◆ What is expected
Your answer must consist of exactly the lines below, starting with the line with "-- ==== Sys2Proof/Laws/Moves.lean" and going on through the line with "rw [b.1, a.1]", and nothing else.

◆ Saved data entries
#####
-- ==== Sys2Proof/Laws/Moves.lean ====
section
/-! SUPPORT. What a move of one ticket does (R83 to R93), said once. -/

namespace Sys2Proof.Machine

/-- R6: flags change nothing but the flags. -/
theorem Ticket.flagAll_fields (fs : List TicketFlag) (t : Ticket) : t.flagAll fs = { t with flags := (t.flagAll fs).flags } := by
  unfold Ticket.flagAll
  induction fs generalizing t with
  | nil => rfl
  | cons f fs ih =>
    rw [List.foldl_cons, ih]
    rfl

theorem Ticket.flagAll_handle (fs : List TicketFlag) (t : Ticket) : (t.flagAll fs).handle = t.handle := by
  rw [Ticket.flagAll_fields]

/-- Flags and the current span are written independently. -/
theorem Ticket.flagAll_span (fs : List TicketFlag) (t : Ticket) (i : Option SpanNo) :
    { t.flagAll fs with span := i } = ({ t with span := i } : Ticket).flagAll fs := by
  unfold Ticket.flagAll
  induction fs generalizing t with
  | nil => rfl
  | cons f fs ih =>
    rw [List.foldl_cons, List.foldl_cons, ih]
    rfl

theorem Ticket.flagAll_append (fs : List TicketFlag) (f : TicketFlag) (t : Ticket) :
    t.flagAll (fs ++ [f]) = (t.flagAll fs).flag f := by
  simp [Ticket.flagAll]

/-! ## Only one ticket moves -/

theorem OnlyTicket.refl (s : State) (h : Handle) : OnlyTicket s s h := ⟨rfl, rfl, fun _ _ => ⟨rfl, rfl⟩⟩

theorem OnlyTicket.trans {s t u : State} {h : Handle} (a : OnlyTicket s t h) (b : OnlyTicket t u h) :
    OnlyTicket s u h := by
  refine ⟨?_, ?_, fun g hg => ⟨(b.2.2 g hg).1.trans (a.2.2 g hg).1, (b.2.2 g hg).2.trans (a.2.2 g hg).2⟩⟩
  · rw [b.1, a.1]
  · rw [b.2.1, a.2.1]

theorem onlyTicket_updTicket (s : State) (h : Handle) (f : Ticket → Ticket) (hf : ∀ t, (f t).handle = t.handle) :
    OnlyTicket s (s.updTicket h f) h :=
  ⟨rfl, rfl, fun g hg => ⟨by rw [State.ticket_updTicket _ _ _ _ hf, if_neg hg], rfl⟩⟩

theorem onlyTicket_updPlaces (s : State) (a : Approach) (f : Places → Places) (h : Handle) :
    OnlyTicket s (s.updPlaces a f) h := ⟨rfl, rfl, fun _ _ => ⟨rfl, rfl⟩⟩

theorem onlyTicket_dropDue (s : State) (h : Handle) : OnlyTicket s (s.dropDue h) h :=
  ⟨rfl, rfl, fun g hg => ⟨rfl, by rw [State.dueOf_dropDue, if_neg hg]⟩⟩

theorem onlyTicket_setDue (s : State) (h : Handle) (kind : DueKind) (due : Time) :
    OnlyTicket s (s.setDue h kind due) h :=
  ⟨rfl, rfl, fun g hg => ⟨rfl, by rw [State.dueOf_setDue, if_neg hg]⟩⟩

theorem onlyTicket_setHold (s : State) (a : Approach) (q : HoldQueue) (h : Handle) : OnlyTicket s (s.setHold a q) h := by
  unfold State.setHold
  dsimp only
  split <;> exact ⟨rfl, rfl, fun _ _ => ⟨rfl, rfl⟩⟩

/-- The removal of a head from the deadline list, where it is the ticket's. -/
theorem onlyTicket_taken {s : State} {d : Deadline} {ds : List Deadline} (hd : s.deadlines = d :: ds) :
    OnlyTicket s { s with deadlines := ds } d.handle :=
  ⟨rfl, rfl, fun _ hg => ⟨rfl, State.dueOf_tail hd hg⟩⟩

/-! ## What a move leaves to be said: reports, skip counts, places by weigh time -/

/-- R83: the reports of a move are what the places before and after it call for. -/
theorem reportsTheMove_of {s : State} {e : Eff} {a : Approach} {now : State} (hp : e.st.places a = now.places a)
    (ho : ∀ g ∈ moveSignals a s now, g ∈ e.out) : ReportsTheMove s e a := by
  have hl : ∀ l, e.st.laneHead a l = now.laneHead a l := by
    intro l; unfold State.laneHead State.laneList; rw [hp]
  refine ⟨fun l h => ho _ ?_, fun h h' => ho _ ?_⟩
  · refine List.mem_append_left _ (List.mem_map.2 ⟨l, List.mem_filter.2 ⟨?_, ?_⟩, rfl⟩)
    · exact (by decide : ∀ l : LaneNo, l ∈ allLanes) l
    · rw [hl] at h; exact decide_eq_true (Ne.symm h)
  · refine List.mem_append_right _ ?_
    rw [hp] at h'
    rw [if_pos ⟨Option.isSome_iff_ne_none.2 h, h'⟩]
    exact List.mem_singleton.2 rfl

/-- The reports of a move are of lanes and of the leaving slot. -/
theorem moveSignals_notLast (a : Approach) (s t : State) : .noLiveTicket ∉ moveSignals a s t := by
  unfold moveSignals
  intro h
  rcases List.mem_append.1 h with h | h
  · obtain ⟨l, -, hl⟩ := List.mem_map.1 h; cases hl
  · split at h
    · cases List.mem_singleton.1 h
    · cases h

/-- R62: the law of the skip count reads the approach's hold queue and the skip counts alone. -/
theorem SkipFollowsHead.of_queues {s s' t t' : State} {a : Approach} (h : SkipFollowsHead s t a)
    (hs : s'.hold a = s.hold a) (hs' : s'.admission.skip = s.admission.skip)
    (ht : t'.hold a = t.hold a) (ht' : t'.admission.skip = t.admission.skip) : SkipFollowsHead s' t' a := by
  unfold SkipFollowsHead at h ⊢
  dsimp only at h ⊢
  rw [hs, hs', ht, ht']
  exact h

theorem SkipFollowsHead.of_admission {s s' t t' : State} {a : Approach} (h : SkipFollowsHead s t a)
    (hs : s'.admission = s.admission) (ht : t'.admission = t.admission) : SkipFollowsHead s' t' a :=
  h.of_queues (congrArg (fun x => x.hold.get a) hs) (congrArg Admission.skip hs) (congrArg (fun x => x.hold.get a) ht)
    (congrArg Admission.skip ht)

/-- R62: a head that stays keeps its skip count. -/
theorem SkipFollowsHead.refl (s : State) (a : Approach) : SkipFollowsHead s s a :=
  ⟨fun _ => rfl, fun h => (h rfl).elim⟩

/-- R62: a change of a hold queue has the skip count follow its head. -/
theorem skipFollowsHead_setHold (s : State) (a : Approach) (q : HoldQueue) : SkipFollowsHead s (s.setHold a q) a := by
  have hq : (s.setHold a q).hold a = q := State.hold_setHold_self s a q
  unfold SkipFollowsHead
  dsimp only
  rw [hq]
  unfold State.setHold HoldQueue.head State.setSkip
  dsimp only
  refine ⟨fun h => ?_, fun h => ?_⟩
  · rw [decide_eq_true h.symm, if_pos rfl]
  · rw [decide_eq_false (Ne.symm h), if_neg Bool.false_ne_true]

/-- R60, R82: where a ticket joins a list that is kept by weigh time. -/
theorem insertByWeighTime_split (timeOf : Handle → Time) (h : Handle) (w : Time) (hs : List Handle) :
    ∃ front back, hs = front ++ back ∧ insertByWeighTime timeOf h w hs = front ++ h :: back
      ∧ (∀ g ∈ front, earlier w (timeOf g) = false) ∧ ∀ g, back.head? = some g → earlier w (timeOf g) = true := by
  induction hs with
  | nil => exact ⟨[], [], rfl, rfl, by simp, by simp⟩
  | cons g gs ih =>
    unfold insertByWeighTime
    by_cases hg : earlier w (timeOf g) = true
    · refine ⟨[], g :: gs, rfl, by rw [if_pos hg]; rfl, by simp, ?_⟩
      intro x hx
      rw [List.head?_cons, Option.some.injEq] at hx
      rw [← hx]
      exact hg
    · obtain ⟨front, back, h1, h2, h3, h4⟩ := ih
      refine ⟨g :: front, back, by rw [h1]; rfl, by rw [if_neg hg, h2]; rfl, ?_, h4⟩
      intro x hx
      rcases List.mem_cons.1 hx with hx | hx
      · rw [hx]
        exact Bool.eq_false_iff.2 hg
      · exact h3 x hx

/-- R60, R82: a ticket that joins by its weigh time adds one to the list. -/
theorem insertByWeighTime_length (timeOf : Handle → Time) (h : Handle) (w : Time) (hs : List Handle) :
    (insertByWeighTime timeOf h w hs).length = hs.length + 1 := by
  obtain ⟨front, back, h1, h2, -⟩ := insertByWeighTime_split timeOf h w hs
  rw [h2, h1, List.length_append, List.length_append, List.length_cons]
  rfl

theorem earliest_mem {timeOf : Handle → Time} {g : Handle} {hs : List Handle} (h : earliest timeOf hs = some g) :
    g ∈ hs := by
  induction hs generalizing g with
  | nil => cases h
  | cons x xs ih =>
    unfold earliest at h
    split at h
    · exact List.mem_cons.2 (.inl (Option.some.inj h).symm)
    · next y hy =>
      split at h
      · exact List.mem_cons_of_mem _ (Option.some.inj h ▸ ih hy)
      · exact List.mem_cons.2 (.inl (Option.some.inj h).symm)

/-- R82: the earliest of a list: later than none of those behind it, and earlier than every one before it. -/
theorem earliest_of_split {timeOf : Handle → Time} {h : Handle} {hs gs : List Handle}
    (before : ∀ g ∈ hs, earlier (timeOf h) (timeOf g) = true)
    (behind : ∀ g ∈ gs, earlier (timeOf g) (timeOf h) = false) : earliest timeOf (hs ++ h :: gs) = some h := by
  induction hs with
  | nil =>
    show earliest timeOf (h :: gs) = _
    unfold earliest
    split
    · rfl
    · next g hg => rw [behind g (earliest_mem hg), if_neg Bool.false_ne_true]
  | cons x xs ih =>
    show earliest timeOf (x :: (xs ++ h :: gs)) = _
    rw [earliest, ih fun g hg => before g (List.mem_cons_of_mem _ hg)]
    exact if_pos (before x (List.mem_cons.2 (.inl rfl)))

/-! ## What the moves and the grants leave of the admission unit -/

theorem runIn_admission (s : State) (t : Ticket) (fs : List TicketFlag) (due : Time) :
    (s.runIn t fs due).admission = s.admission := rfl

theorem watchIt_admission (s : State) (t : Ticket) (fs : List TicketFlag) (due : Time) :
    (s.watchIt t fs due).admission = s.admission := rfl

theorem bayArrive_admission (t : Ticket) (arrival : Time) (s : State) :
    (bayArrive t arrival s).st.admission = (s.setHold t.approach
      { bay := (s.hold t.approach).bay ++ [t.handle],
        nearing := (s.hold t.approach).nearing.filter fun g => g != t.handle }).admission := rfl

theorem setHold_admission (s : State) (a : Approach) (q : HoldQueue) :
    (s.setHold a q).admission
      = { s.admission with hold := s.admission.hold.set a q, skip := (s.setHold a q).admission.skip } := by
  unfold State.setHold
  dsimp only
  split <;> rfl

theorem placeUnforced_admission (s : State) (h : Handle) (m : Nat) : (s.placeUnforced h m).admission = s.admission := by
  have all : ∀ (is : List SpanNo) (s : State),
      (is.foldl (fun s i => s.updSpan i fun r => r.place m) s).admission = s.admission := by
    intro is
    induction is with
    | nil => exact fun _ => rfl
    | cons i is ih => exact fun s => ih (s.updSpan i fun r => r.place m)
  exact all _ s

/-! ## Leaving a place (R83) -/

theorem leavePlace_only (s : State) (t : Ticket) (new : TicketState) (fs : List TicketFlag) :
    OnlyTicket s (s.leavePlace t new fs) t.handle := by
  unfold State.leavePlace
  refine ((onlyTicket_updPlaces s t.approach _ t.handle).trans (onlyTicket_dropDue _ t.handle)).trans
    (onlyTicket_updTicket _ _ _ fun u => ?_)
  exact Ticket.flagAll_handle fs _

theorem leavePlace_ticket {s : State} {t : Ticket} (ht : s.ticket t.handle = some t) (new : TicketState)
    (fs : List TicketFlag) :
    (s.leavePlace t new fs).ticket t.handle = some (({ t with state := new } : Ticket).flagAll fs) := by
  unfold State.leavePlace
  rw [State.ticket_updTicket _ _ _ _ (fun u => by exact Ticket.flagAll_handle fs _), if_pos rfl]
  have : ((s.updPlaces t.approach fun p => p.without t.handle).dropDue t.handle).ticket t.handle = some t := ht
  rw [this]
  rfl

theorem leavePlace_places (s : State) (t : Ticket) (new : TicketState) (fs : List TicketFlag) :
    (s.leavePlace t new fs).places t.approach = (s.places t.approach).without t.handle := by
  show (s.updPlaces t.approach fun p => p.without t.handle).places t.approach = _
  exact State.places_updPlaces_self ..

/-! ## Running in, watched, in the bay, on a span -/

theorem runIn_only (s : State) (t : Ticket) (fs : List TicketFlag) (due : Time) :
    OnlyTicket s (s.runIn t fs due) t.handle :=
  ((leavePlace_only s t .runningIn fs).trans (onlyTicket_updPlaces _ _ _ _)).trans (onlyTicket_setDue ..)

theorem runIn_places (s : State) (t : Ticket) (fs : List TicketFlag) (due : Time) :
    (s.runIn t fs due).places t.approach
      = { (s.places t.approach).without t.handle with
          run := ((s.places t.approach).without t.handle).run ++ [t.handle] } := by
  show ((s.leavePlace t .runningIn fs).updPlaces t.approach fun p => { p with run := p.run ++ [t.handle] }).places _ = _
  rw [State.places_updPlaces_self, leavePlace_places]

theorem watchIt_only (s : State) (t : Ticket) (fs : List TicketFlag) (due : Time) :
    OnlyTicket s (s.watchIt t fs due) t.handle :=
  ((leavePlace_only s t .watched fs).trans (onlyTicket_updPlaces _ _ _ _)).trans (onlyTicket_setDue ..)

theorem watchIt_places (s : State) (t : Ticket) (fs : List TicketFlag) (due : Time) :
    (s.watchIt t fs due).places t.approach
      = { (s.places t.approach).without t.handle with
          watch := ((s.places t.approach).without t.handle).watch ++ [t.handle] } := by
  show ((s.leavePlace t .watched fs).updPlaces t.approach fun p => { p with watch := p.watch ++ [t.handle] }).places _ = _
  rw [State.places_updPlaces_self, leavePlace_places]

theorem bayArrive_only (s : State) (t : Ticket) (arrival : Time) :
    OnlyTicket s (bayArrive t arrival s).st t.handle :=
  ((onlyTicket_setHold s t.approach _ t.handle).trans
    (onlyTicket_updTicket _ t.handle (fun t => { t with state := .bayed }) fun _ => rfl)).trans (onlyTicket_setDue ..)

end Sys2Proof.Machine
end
#####
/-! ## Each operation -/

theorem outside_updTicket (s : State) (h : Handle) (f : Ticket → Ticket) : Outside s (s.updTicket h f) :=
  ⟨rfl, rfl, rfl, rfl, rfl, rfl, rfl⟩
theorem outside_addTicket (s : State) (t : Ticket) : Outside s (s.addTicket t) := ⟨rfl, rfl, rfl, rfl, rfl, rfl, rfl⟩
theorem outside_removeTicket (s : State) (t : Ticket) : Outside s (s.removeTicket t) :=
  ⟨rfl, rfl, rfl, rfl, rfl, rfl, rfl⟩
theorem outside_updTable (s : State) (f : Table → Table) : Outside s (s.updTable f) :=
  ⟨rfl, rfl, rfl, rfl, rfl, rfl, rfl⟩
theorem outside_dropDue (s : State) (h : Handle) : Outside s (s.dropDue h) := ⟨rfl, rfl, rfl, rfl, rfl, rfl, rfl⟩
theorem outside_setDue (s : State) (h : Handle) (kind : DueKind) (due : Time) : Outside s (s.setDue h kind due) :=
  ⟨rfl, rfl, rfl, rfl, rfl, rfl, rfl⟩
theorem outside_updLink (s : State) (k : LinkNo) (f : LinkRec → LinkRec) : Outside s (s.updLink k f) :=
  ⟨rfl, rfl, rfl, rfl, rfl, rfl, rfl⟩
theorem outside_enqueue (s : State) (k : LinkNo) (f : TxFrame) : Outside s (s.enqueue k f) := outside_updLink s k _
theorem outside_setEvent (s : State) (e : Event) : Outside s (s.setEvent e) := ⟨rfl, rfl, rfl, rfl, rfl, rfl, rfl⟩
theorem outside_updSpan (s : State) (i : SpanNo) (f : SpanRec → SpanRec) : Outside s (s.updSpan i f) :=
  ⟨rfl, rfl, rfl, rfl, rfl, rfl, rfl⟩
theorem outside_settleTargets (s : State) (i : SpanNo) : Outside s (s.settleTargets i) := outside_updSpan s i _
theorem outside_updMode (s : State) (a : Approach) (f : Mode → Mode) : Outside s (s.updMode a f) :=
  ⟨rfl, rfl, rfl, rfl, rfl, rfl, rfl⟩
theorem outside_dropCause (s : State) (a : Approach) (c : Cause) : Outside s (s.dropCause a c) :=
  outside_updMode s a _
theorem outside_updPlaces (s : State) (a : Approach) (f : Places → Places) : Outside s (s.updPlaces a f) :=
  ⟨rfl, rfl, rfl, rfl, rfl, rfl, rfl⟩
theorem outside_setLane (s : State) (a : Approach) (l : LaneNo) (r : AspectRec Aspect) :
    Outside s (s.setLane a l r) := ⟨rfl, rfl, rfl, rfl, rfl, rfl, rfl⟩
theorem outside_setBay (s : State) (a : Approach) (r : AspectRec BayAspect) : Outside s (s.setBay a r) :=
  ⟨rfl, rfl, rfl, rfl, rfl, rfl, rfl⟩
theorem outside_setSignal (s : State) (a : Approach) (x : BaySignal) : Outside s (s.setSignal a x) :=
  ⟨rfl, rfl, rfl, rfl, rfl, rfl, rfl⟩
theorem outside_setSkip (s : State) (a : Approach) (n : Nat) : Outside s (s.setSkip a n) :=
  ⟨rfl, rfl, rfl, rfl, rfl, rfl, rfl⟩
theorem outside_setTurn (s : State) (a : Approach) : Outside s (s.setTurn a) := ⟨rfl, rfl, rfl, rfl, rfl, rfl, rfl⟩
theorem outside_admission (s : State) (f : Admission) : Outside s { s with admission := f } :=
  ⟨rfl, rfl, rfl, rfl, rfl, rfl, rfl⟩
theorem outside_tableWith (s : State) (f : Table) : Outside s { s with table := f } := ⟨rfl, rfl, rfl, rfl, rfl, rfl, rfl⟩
#####
◆ Result of the exercise
-- ==== Sys2Proof/Laws/Moves.lean ====
section
/-! SUPPORT. What a move of one ticket does (R83 to R93), said once. -/

namespace Sys2Proof.Machine

/-- R6: flags change nothing but the flags. -/
theorem Ticket.flagAll_fields (fs : List TicketFlag) (t : Ticket) : t.flagAll fs = { t with flags := (t.flagAll fs).flags } := by
  unfold Ticket.flagAll
  induction fs generalizing t with
  | nil => rfl
  | cons f fs ih =>
    rw [List.foldl_cons, ih]
    rfl

theorem Ticket.flagAll_handle (fs : List TicketFlag) (t : Ticket) : (t.flagAll fs).handle = t.handle := by
  rw [Ticket.flagAll_fields]

/-- Flags and the current span are written independently. -/
theorem Ticket.flagAll_span (fs : List TicketFlag) (t : Ticket) (i : Option SpanNo) :
    { t.flagAll fs with span := i } = ({ t with span := i } : Ticket).flagAll fs := by
  unfold Ticket.flagAll
  induction fs generalizing t with
  | nil => rfl
  | cons f fs ih =>
    rw [List.foldl_cons, List.foldl_cons, ih]
    rfl

theorem Ticket.flagAll_append (fs : List TicketFlag) (f : TicketFlag) (t : Ticket) :
    t.flagAll (fs ++ [f]) = (t.flagAll fs).flag f := by
  simp [Ticket.flagAll]

/-! ## Only one ticket moves -/

theorem OnlyTicket.refl (s : State) (h : Handle) : OnlyTicket s s h := ⟨rfl, rfl, fun _ _ => ⟨rfl, rfl⟩⟩

theorem OnlyTicket.trans {s t u : State} {h : Handle} (a : OnlyTicket s t h) (b : OnlyTicket t u h) :
    OnlyTicket s u h := by
  refine ⟨?_, ?_, fun g hg => ⟨(b.2.2 g hg).1.trans (a.2.2 g hg).1, (b.2.2 g hg).2.trans (a.2.2 g hg).2⟩⟩
  · rw [b.1, a.1]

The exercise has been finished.